Sender: linux-kernel-owner@vger.kernel.org
Precedence: bulk
List-ID: <linux-kernel.vger.kernel.org>
X-Mailing-List: linux-kernel@vger.kernel.org

On Thu, Aug 8, 2019 at 9:56 PM Joel Fernandes <joel@joelfernandes.org> wrote:
>
> On Thu, Aug 08, 2019 at 06:52:32PM +0900, Byungchul Park wrote:
> > On Wed, Aug 07, 2019 at 10:52:15AM -0700, Paul E. McKenney wrote:
> > > > > On Tue, Aug 06, 2019 at 05:20:40PM -0400, Joel Fernandes (Google) wrote:
> > > [ . . . ]
> > > > > > +     for (; head; head = next) {
> > > > > > +             next = head->next;
> > > > > > +             head->next = NULL;
> > > > > > +             __call_rcu(head, head->func, -1, 1);
> > > > >
> > > > > We need at least a cond_resched() here.  200,000 times through this loop
> > > > > in a PREEMPT=n kernel might not always be pretty.  Except that this is
> > > > > invoked directly from kfree_rcu() which might be invoked with interrupts
> > > > > disabled, which precludes calls to cond_resched().  So the realtime guys
> > > > > are not going to be at all happy with this loop.
> > > >
> > > > Ok, will add this here.
> > > >
> > > > > And this loop could be avoided entirely by having a third rcu_head list
> > > > > in the kfree_rcu_cpu structure.  Yes, some of the batches would exceed
> > > > > KFREE_MAX_BATCH, but given that they are invoked from a workqueue, that
> > > > > should be OK, or at least more OK than queuing 200,000 callbacks with
> > > > > interrupts disabled.  (If it turns out not to be OK, an array of rcu_head
> > > > > pointers can be used to reduce the probability of oversized batches.)
> > > > > This would also mean that the equality comparisons with KFREE_MAX_BATCH
> > > > > need to become greater-or-equal comparisons or some such.
> > > >
> > > > Yes, certainly we can do these kinds of improvements after this patch, and
> > > > then add more tests to validate the improvements.
> > >
> > > Out of pity for people bisecting, we need this fixed up front.
> > >
> > > My suggestion is to just allow ->head to grow until ->head_free becomes
> > > available.  That way you are looping with interrupts and preemption
> > > enabled in workqueue context, which is much less damaging than doing so
> > > with interrupts disabled, and possibly even from hard-irq context.
> >
> > Agree.
> >
> > Or after introducing another limit like KFREE_MAX_BATCH_FORCE(>=
> > KFREE_MAX_BATCH):
> >
> > 1. Try to drain it on hitting KFREE_MAX_BATCH as it does.
> >
> >    On success: Same as now.
> >    On fail: let ->head grow and drain if possible, until reaching to
> >             KFREE_MAX_BATCH_FORCE.

I should've explain this in more detail.

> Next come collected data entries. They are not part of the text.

/-- A bypass fill reads main memory (20_memory.md rule R262). -/
theorem explicit_fillI (hr : CacheReaches false base offset s pa attr) (hmiss : lookupI s pa = .ok none) (hattr : attr = 7)
    (hregion : regionKind s pa = .ram ∨ regionKind s pa = .rom) :
    EndsExplicit (execCacheFillI base offset s) s s.cp0 (fun t => KeepsMem s t ∧ ∃ d ∈ primaryWays pa,
      OnlyLineI d s t ∧ (iLine t d).state = 2 ∧ (iLine t d).tag = pa.extractLsb' 12 24 ∧
      ∀ j, j < 32 → lineByte (iLine t d).data j = Memory.read s.mem (pa.toNat / 32 * 32 + j)) := by
  subst hattr
  have hfill : ∃ slot, slot.line ∈ primaryWays pa ∧ fillI pa 7 true s =
      .ok (slot.line, putI slot.line (newI pa slot (Memory.readLine s.mem (lineAddr pa))) (s.drew 2)) :=
    ⟨slotI pa (true && s.cp0.ecc.i) s, slotI_ways _ _ _, by
      simp only [fillI, fillSource, mainReadLine_of_region _ hregion, bne_self_eq_false, Bool.false_eq_true, if_false]⟩
  obtain ⟨slot, hway, hfill⟩ := hfill
  obtain ⟨par, hput⟩ := modifyParityI_putI (effAddr s base offset) slot.line
    (newI pa slot (Memory.readLine s.mem (lineAddr pa))) (s.drew 2)
  have h : EndsExplicit (execCacheFillI base offset s) s s.cp0 _ :=
    endsExplicit_putI (n := 2) hr ((perLevel_explicit he).trans (by simp only [hmiss, hfill, hput]; rfl))
  refine h.imp fun t ⟨hmem, honly, hline⟩ => ⟨hmem, _, hway, honly, ?_⟩
  rw [hline]
  exact ⟨rfl, rfl, fun j hj => readLine_byte _ _ j hj⟩

end Primary

/-! ## Explicit caches: the secondary lines -/

/-- `Status.CH` set, as a secondary Hit operation sets it (41_cache_instruction.md rule R392). -/
def withCh (hit : Bool) (cp0 : Cp0) : Cp0 := { cp0 with status := { cp0.status with ch := hit } }

theorem setCh_eq {s u : State} (hcp0 : u.cp0 = s.cp0) (hit : Bool) :
    setCh hit u = { u with cp0 := withCh hit s.cp0 } := by
  rw [← hcp0]; rfl

/-- The line a lookup found, if it found one, is put. -/
def putFound (found : Option Nat) (y : Nat → DLine) (s : State) : State :=
  match found with
  | some d => putD d (y d) s
  | none => s

theorem MemSide_putFound (found : Option Nat) (y : Nat → DLine) (s : State) : MemSide s (putFound found y s) := by
  cases found with
  | none => exact MemSide_refl s
  | some d => exact MemSide_putD s d (y d)

theorem sentBelow_put {a : PAddr} {v : BitVec 256} {s u : State} (h : SentBelow a v s u) (j : Nat) (x : SLine)
    (found : Option Nat) (y : Nat → DLine) (cp0 : Cp0) :
    SentBelow a v s { putS j x (putFound found y u) with cp0 := cp0 } := by
  cases found <;> exact h

theorem nothingSent_put (s : State) (j : Nat) (x : SLine) (found : Option Nat) (y : Nat → DLine) (cp0 : Cp0) :
    NothingSent s { putS j x (putFound found y s) with cp0 := cp0 } := by
  cases found <;> exact ⟨fun _ => rfl, fun _ => rfl⟩

theorem cachesBut_put {s u : State} (h : TertiaryOnly s u) (j : Nat) (x : SLine) (found : Option Nat) (y : Nat → DLine) :
    CachesBut found j s (putS j x (putFound found y u)) := by
  have hcaches : { u.caches with dcache := s.caches.dcache, scache := s.caches.scache, tcache := s.caches.tcache }
      = s.caches := by
    unfold TertiaryOnly at h
    rw [← h]
  have hs (i : Nat) (hi : i ≠ j) : sLine (putS j x (putFound found y u)) i = sLine s i := by
    rw [sLine_putS, if_neg hi, ← h.sLine i]
    cases found <;> rfl
  refine ⟨fun i hi => ?_, hs, ?_⟩
  · cases found with
    | none => exact h.dLine i
    | some d =>
      exact (dLine_putD u d i (y d)).trans ((if_neg fun hid : i = d => hi (congrArg some hid.symm)).trans (h.dLine i))
  · cases found <;> exact hcaches

theorem cachesBut_of_onlyLineS {j : Nat} {s t : State} (h : OnlyLineS j s t) :
    CachesBut none j s t ∧ ∀ q, tLine t q = tLine s q := by
  obtain ⟨hs, hcaches⟩ := h
  have hd (i : Nat) : dLine t i = dLine s i := by unfold dLine; rw [← hcaches]
  have ht (q : Nat) : tLine t q = tLine s q := by unfold tLine; rw [← hcaches]
  exact ⟨⟨fun i _ => hd i, hs, by rw [← hcaches]⟩, ht⟩

/-- Lines that differ in their parity only. -/
theorem fields_of_sameButPar {x y : SLine} {par : BitVec 4} (h : { x with par := par } = y) :
    x.state = y.state ∧ x.data = y.data := by
  subst h; exact ⟨rfl, rfl⟩

theorem dirtyS_iff (state : BitVec 3) : dirtyS state = true ↔ state = 5 ∨ state = 7 := by simp [dirtyS]

theorem not_dirtyS {state : BitVec 3} (h : ¬(state = 5 ∨ state = 7)) : dirtyS state = false :=
  Bool.eq_false_iff.2 fun hdirty => h ((dirtyS_iff state).1 hdirty)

This actually mean:

On fail: Let ->head grow and queue rcu_work when ->head_free == NULL,
         until reaching to _FORCE.

> > 3. On hitting KFREE_MAX_BATCH_FORCE, give up batching but handle one by
> >    one from now on to prevent too many pending requests from being
> >    queued for batching work.

This mean:

3. On hitting KFREE_MAX_BATCH_FORCE, give up batching requests to be added
   from now on but instead handle one by one to prevent too many
pending requests
   from being queued. Of course, the requests already having been
queued in ->head
   so far should be handled by rcu_work when it's possible which can
be checked by
   the monitor or kfree_rcu() inside every call.

> I also agree. But this _FORCE thing will still not solve the issue Paul is
> raising which is doing this loop possibly in irq disabled / hardirq context.

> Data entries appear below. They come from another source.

-- ==== Sys2Proof/Word.lean ====
section
/-! DEFINITION. The bit vectors the spec names: the command word, the data fields, the opcode byte. -/

namespace Sys2Proof

/-- A 32-bit command word (30_encoding.md R60). -/
abbrev Word := BitVec 32

/-- A data-in or data-out value, `DW = 64` bits (00_scope.md R7). -/
abbrev Data := BitVec 64

/-- An opcode, or its echo in a response (00_scope.md R8, 30_encoding.md R62). -/
abbrev Byte := BitVec 8

end Sys2Proof
end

I added more explanation above. What I suggested is a way to avoid not
only heavy
work within the irq-disabled region of a single kfree_rcu() but also
too many requests
to be queued into ->head.

> We can't even cond_resched() here. In fact since _FORCE is larger, it will be
> even worse. Consider a real-time system with a lot of memory, in this case
> letting ->head grow large is Ok, but looping for long time in IRQ disabled
> would not be Ok.

Please check the explanation above.

> But I could make it something like:
> 1. Letting ->head grow if ->head_free busy
> 2. If head_free is busy, then just queue/requeue the monitor to try again.

This is exactly what Paul said. The problem with this is ->head can grow too
much. That's why I suggested the above one.

> This would even improve performance, but will still risk going out of memory.
>
> Thoughts?
>
> thanks,
>
>  - Joel
>
> >
> > This way, we can avoid both:
> >
> > 1. too many requests being queued and
> > 2. __call_rcu() bunch of requests within a single kfree_rcu().
> >
> > Thanks,
> > Byungchul
> >
> > >
> > > But please feel free to come up with a better solution!
> > >
> > > [ . . . ]


-- 
Thanks,
Byungchul